● **TASK DESCRIPTION**
Given the material below, return only the lines starting at the line with "decode defaultTables (.cmd32 0x56E4000F#32)" and ending at the line with "decode defaultTables (.cmd32 0x6D20006E#32)", exactly as they appear.

● **TASK INPUT**
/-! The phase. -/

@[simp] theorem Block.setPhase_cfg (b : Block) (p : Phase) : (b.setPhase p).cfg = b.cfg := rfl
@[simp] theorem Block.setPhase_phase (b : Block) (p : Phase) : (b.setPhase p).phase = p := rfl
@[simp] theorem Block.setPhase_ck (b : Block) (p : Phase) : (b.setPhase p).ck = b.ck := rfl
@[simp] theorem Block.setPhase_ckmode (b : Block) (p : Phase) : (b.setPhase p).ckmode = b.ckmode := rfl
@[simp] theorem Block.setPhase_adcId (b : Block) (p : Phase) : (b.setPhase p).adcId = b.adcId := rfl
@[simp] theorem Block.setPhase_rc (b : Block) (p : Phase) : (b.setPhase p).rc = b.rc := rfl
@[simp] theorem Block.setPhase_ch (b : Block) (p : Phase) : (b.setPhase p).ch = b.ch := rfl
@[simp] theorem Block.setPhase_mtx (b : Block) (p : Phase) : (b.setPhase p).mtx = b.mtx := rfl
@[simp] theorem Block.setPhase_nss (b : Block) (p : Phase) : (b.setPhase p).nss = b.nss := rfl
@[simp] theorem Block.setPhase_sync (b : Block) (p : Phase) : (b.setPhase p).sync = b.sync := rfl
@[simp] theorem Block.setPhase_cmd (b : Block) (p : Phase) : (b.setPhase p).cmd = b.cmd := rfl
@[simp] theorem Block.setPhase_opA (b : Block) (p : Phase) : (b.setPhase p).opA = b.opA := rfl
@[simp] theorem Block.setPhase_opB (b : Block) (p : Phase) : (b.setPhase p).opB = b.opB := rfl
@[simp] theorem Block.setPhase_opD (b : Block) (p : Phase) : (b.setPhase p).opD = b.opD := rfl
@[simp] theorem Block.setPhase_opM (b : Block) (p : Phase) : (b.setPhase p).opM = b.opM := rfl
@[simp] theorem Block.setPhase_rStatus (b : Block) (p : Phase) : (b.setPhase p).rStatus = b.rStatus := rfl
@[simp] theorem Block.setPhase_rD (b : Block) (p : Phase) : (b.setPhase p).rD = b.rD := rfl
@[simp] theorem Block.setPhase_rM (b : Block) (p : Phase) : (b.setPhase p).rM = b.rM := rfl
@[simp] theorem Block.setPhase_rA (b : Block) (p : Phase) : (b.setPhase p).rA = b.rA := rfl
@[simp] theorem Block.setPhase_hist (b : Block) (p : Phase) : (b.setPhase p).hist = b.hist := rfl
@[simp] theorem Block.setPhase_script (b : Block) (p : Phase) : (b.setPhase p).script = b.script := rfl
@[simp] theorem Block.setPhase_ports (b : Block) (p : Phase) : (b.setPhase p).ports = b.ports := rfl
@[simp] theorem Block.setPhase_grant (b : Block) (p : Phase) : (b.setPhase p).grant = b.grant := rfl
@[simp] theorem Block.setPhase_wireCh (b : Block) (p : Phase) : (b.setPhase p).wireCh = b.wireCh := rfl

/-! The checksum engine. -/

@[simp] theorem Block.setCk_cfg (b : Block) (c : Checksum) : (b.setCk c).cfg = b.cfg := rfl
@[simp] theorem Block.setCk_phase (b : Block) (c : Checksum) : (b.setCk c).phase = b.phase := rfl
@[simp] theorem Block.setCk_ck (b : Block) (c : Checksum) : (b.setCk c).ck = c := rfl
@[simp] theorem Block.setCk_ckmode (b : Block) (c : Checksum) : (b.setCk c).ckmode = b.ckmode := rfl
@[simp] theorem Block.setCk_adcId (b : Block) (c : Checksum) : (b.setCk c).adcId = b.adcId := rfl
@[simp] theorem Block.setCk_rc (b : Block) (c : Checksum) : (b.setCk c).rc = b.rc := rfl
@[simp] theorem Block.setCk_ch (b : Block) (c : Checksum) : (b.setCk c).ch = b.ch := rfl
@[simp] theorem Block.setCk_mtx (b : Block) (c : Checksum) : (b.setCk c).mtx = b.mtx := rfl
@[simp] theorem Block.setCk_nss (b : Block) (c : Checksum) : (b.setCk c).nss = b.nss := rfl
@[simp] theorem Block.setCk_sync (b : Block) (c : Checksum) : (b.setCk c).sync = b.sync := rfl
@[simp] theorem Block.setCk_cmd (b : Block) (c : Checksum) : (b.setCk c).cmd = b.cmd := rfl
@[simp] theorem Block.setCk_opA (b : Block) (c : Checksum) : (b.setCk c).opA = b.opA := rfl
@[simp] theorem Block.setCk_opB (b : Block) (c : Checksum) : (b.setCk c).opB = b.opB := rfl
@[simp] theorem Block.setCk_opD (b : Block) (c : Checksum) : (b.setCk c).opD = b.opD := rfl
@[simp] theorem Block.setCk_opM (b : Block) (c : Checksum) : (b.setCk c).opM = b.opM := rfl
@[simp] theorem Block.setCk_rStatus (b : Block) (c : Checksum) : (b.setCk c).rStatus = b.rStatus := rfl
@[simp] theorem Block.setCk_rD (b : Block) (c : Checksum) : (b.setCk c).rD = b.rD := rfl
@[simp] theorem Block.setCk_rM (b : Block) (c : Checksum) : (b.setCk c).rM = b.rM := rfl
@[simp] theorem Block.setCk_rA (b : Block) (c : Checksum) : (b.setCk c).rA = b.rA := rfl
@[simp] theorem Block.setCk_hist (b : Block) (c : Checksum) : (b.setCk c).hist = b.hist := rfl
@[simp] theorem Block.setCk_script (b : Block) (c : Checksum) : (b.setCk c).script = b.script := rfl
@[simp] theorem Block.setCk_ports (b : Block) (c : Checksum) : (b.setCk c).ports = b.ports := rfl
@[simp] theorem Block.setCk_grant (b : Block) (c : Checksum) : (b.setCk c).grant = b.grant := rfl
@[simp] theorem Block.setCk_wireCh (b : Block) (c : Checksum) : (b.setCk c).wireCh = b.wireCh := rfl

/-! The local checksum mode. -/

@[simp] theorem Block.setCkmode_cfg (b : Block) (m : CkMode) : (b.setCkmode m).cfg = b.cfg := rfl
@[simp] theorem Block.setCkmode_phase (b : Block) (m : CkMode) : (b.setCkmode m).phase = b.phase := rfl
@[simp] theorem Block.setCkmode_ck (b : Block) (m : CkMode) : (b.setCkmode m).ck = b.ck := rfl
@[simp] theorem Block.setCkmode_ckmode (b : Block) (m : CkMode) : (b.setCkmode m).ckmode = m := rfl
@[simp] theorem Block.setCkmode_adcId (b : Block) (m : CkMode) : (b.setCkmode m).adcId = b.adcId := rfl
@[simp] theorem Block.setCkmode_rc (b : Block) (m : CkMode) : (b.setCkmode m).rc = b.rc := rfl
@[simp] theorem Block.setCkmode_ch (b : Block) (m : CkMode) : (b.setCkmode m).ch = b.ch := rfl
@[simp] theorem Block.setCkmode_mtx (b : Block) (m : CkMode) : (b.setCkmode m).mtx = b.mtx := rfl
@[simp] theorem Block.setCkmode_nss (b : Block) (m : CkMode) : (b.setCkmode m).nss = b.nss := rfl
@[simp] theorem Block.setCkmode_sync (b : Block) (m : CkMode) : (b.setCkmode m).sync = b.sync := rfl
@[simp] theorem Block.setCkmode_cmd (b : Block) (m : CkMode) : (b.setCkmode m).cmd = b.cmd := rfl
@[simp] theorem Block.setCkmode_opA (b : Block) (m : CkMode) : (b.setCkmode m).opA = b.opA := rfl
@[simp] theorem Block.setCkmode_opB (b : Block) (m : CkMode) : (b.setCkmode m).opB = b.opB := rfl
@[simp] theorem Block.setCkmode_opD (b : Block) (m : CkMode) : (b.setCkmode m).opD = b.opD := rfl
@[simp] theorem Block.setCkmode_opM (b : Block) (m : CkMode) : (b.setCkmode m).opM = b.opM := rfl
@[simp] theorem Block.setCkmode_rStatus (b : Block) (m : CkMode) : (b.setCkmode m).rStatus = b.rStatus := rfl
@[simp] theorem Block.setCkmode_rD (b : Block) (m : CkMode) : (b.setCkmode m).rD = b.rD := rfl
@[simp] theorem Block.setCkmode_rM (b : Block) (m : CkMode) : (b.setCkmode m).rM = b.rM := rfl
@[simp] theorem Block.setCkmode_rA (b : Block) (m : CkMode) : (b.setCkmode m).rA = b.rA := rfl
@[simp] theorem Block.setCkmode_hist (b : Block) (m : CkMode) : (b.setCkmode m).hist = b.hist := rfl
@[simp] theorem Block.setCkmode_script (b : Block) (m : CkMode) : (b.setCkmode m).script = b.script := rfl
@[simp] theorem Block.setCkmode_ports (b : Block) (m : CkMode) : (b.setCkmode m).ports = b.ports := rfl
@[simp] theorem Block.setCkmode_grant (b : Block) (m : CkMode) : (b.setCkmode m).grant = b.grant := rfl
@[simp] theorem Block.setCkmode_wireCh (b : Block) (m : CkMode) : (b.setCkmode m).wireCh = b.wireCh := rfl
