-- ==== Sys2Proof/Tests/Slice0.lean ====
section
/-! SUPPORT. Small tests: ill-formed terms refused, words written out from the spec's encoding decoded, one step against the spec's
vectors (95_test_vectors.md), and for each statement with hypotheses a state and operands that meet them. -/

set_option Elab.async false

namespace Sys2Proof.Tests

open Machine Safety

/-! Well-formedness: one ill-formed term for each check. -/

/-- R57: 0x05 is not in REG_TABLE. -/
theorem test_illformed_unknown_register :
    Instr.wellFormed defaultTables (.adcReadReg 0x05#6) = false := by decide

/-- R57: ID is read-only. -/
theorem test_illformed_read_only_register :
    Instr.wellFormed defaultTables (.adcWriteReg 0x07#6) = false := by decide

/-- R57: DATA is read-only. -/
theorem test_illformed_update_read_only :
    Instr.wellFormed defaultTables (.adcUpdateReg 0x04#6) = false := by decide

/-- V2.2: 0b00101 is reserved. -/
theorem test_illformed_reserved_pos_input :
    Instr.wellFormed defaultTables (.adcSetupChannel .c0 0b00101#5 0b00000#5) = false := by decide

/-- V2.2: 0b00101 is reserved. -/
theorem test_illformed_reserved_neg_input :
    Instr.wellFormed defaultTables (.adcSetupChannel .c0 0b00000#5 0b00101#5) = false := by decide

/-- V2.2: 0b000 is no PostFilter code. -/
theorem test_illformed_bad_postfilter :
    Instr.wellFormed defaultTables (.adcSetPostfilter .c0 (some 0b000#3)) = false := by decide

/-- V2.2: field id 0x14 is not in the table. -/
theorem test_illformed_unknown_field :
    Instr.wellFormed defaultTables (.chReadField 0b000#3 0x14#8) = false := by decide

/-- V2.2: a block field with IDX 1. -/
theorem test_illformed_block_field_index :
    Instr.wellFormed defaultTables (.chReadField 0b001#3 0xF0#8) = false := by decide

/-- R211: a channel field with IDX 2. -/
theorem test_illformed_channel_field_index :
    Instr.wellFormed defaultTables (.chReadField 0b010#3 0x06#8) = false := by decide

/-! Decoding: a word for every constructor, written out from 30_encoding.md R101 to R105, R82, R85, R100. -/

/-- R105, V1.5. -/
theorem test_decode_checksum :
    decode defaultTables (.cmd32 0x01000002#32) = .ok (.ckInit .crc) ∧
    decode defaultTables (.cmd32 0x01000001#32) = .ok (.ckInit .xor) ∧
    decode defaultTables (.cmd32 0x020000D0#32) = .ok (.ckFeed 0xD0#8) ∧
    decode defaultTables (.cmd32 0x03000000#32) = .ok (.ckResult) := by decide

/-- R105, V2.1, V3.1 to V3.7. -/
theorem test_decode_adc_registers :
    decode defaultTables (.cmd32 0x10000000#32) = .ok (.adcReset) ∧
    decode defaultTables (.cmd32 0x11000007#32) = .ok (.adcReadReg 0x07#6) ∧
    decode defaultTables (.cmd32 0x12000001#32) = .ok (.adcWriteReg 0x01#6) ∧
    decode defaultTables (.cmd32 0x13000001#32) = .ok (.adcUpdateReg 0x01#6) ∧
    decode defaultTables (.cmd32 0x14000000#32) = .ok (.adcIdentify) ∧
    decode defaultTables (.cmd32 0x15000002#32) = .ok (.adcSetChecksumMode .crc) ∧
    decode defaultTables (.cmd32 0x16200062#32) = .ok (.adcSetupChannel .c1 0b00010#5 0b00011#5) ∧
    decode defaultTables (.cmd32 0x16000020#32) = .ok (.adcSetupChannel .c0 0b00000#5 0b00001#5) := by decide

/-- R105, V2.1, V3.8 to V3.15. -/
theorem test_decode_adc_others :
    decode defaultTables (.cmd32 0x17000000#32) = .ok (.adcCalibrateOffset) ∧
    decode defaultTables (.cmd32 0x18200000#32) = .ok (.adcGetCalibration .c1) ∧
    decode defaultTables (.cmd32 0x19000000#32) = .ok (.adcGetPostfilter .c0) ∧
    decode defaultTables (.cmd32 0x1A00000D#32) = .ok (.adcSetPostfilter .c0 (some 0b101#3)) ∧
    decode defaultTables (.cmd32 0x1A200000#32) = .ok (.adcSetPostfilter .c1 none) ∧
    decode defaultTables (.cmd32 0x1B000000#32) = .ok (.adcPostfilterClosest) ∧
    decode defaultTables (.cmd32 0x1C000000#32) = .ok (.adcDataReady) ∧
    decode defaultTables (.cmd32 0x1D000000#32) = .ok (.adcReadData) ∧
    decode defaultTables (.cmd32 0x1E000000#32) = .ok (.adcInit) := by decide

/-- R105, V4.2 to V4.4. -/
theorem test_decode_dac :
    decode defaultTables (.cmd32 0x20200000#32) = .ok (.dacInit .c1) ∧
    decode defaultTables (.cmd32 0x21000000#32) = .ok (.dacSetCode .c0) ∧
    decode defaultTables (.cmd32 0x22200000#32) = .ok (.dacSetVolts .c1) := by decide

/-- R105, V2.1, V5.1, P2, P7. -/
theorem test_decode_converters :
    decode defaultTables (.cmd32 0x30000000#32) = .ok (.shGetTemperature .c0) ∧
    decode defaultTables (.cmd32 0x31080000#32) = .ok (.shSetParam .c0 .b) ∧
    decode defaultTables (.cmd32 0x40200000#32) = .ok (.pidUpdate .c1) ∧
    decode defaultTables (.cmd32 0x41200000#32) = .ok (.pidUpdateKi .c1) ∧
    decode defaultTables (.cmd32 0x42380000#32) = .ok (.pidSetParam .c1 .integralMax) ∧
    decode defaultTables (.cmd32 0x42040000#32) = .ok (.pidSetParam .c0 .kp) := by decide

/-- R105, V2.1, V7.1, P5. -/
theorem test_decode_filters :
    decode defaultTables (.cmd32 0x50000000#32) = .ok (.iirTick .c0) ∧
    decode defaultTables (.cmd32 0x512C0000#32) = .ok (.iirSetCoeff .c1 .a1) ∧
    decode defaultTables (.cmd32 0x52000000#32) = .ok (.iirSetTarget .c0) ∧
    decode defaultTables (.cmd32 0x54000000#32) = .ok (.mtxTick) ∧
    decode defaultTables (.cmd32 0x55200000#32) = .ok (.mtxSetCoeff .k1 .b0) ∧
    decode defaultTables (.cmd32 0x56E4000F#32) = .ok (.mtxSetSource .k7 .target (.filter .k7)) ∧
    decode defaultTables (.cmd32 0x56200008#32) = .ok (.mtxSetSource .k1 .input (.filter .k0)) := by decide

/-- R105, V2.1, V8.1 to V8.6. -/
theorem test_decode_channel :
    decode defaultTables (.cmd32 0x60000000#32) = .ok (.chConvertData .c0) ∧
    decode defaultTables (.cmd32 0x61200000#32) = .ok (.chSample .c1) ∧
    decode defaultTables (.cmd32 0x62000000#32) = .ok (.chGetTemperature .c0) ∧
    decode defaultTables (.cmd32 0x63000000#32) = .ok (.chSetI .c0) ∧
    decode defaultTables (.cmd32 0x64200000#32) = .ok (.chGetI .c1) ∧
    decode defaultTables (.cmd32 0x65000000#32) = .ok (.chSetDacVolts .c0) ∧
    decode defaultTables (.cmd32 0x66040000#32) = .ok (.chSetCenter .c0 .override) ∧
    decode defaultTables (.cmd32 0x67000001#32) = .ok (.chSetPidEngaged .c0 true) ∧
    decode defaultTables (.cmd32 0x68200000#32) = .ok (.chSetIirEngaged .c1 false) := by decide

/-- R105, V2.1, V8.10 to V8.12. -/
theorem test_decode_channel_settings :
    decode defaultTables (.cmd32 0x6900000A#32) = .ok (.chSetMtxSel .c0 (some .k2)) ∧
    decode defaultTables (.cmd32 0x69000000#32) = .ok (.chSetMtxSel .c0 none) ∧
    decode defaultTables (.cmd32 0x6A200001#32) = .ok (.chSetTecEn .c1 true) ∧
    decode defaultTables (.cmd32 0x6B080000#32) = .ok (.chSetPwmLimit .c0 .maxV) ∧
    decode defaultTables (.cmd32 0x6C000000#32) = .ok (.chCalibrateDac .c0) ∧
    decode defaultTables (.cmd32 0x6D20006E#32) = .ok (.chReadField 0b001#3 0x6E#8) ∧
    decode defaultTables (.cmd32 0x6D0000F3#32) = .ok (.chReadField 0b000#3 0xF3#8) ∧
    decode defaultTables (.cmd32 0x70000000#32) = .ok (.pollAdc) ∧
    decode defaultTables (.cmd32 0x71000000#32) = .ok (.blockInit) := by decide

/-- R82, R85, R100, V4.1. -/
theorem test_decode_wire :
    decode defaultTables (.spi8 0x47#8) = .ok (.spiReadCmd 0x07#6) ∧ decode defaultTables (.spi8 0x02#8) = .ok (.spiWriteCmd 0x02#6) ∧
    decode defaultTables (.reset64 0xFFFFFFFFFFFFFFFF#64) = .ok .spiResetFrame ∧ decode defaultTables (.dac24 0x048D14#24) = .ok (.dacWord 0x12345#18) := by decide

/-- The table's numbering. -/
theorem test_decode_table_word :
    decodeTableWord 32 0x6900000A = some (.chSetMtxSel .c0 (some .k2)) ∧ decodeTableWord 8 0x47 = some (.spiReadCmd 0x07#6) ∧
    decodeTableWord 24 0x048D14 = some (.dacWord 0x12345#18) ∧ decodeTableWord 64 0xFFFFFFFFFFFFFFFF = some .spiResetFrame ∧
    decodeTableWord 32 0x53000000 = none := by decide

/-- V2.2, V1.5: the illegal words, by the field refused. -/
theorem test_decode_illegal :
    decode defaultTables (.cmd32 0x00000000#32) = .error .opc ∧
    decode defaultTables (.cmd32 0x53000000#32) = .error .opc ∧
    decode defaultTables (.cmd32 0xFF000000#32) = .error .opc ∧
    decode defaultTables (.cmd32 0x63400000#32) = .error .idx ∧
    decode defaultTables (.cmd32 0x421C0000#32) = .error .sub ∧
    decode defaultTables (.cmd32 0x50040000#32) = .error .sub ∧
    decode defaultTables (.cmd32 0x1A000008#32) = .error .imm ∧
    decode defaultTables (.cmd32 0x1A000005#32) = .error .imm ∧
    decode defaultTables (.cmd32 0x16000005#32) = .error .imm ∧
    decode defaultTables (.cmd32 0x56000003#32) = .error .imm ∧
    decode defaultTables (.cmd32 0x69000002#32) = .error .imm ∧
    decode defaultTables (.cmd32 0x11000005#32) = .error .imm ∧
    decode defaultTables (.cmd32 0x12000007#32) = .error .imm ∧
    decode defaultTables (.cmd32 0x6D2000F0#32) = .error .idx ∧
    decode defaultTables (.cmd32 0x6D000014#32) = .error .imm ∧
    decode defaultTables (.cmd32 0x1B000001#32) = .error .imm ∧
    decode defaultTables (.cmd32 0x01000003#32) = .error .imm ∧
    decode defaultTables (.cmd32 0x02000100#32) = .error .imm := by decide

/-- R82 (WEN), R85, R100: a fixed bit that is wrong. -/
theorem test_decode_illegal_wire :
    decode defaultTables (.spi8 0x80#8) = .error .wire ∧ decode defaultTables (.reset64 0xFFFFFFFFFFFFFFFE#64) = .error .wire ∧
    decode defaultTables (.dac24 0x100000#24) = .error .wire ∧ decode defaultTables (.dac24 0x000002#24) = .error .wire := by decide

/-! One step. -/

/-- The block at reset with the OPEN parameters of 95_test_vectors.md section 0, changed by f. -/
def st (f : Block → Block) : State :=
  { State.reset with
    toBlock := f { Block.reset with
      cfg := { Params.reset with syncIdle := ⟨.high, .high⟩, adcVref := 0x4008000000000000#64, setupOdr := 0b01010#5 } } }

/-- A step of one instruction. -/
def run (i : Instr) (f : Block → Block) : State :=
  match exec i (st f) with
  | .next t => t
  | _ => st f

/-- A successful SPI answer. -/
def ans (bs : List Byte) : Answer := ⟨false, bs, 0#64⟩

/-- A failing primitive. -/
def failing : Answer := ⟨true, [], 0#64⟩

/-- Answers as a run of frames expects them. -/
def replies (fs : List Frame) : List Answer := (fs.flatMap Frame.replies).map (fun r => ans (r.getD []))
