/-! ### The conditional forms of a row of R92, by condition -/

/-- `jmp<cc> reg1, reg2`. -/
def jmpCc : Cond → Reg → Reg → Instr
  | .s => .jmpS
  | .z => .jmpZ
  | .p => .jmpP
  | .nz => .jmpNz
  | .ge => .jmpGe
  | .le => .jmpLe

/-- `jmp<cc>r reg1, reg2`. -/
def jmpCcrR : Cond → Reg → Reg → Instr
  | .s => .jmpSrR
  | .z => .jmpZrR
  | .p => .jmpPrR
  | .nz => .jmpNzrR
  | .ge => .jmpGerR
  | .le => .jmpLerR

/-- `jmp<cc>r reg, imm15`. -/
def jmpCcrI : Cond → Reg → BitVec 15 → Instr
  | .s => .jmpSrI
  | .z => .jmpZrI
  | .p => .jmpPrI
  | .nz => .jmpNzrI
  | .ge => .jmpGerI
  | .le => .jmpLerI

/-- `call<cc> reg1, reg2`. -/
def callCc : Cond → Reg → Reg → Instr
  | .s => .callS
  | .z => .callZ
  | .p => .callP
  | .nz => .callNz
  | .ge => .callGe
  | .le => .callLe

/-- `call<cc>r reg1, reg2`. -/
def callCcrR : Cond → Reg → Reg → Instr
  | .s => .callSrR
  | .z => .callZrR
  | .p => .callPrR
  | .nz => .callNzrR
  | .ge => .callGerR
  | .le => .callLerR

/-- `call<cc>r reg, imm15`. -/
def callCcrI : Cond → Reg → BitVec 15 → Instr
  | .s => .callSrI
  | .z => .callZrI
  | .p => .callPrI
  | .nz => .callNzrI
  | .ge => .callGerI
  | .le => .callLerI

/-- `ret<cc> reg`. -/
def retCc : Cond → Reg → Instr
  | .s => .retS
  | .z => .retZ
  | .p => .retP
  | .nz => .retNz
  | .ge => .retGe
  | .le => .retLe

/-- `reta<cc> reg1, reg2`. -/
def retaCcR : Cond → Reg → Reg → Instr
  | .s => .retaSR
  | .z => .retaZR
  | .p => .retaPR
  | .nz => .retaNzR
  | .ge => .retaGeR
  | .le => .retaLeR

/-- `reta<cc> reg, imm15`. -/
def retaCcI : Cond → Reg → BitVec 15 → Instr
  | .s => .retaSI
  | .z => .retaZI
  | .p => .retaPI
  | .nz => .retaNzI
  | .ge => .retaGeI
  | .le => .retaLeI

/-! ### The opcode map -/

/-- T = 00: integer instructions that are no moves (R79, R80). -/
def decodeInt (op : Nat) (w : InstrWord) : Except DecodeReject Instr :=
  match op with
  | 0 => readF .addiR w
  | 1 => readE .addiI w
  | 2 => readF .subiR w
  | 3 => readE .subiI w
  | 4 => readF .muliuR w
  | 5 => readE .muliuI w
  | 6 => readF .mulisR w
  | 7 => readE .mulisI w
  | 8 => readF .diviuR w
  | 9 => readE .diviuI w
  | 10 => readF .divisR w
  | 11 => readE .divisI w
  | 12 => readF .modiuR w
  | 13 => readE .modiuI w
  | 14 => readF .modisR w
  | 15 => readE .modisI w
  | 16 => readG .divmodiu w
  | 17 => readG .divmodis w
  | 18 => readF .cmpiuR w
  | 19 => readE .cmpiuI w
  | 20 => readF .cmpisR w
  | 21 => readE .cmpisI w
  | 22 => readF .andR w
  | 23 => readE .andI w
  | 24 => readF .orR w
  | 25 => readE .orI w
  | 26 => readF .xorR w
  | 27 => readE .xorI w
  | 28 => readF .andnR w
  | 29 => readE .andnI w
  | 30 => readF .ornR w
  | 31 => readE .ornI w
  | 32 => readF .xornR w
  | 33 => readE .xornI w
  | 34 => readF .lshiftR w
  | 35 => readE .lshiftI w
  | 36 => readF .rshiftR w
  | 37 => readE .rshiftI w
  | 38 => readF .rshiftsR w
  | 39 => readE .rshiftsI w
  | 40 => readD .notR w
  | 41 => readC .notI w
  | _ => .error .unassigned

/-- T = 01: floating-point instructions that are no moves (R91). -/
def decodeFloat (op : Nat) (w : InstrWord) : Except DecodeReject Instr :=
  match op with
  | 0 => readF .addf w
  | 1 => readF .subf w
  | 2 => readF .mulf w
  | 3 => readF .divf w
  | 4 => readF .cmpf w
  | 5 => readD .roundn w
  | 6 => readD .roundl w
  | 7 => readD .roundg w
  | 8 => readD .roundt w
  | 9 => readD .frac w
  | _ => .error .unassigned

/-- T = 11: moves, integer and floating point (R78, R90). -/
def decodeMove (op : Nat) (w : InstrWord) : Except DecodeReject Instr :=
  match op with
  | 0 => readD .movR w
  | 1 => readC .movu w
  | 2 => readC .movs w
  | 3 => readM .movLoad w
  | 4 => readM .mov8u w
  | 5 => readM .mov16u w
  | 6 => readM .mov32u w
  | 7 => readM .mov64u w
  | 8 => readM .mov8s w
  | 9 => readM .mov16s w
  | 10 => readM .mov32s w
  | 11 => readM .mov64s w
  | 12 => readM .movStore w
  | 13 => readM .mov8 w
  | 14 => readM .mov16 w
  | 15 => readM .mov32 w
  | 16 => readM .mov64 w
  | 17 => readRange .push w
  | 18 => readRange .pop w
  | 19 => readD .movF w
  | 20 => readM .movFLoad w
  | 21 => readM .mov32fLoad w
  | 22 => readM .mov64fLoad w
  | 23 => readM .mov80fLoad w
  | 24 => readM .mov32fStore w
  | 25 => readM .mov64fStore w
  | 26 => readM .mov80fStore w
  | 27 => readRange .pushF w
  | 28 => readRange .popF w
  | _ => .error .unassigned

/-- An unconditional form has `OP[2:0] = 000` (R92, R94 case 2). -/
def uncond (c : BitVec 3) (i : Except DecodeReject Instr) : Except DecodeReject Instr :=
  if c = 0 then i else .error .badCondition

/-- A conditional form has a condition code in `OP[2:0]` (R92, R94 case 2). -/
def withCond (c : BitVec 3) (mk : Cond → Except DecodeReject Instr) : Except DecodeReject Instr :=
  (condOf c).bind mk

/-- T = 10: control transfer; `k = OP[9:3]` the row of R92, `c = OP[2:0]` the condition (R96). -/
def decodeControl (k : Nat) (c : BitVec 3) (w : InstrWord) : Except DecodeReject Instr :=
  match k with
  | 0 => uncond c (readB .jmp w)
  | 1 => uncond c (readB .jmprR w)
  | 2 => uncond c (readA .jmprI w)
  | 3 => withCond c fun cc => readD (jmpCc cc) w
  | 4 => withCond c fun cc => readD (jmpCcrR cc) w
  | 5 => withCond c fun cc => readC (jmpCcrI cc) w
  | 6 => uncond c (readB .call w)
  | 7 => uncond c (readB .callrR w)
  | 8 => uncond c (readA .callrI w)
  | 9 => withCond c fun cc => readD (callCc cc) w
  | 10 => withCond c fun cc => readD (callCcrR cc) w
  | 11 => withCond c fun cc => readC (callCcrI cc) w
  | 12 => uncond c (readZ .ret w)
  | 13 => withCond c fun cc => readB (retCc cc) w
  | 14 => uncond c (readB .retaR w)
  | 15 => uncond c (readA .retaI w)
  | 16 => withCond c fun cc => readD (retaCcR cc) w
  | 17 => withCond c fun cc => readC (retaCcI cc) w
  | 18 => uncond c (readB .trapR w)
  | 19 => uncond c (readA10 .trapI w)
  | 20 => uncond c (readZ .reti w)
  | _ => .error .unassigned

● **ANSWER BOX**
    decode defaultTables (.cmd32 0x56E4000F#32) = .ok (.mtxSetSource .k7 .target (.filter .k7)) ∧
    decode defaultTables (.cmd32 0x56200008#32) = .ok (.mtxSetSource .k1 .input (.filter .k0)) := by decide

/-- R105, V2.1, V8.1 to V8.6. -/
theorem test_decode_channel :
    decode defaultTables (.cmd32 0x60000000#32) = .ok (.chConvertData .c0) ∧
    decode defaultTables (.cmd32 0x61200000#32) = .ok (.chSample .c1) ∧
    decode defaultTables (.cmd32 0x62000000#32) = .ok (.chGetTemperature .c0) ∧
    decode defaultTables (.cmd32 0x63000000#32) = .ok (.chSetI .c0) ∧
    decode defaultTables (.cmd32 0x64200000#32) = .ok (.chGetI .c1) ∧
    decode defaultTables (.cmd32 0x65000000#32) = .ok (.chSetDacVolts .c0) ∧
    decode defaultTables (.cmd32 0x66040000#32) = .ok (.chSetCenter .c0 .override) ∧
    decode defaultTables (.cmd32 0x67000001#32) = .ok (.chSetPidEngaged .c0 true) ∧
    decode defaultTables (.cmd32 0x68200000#32) = .ok (.chSetIirEngaged .c1 false) := by decide

/-- R105, V2.1, V8.10 to V8.12. -/
theorem test_decode_channel_settings :
    decode defaultTables (.cmd32 0x6900000A#32) = .ok (.chSetMtxSel .c0 (some .k2)) ∧
    decode defaultTables (.cmd32 0x69000000#32) = .ok (.chSetMtxSel .c0 none) ∧
    decode defaultTables (.cmd32 0x6A200001#32) = .ok (.chSetTecEn .c1 true) ∧
    decode defaultTables (.cmd32 0x6B080000#32) = .ok (.chSetPwmLimit .c0 .maxV) ∧
    decode defaultTables (.cmd32 0x6C000000#32) = .ok (.chCalibrateDac .c0) ∧
    decode defaultTables (.cmd32 0x6D20006E#32) = .ok (.chReadField 0b001#3 0x6E#8) ∧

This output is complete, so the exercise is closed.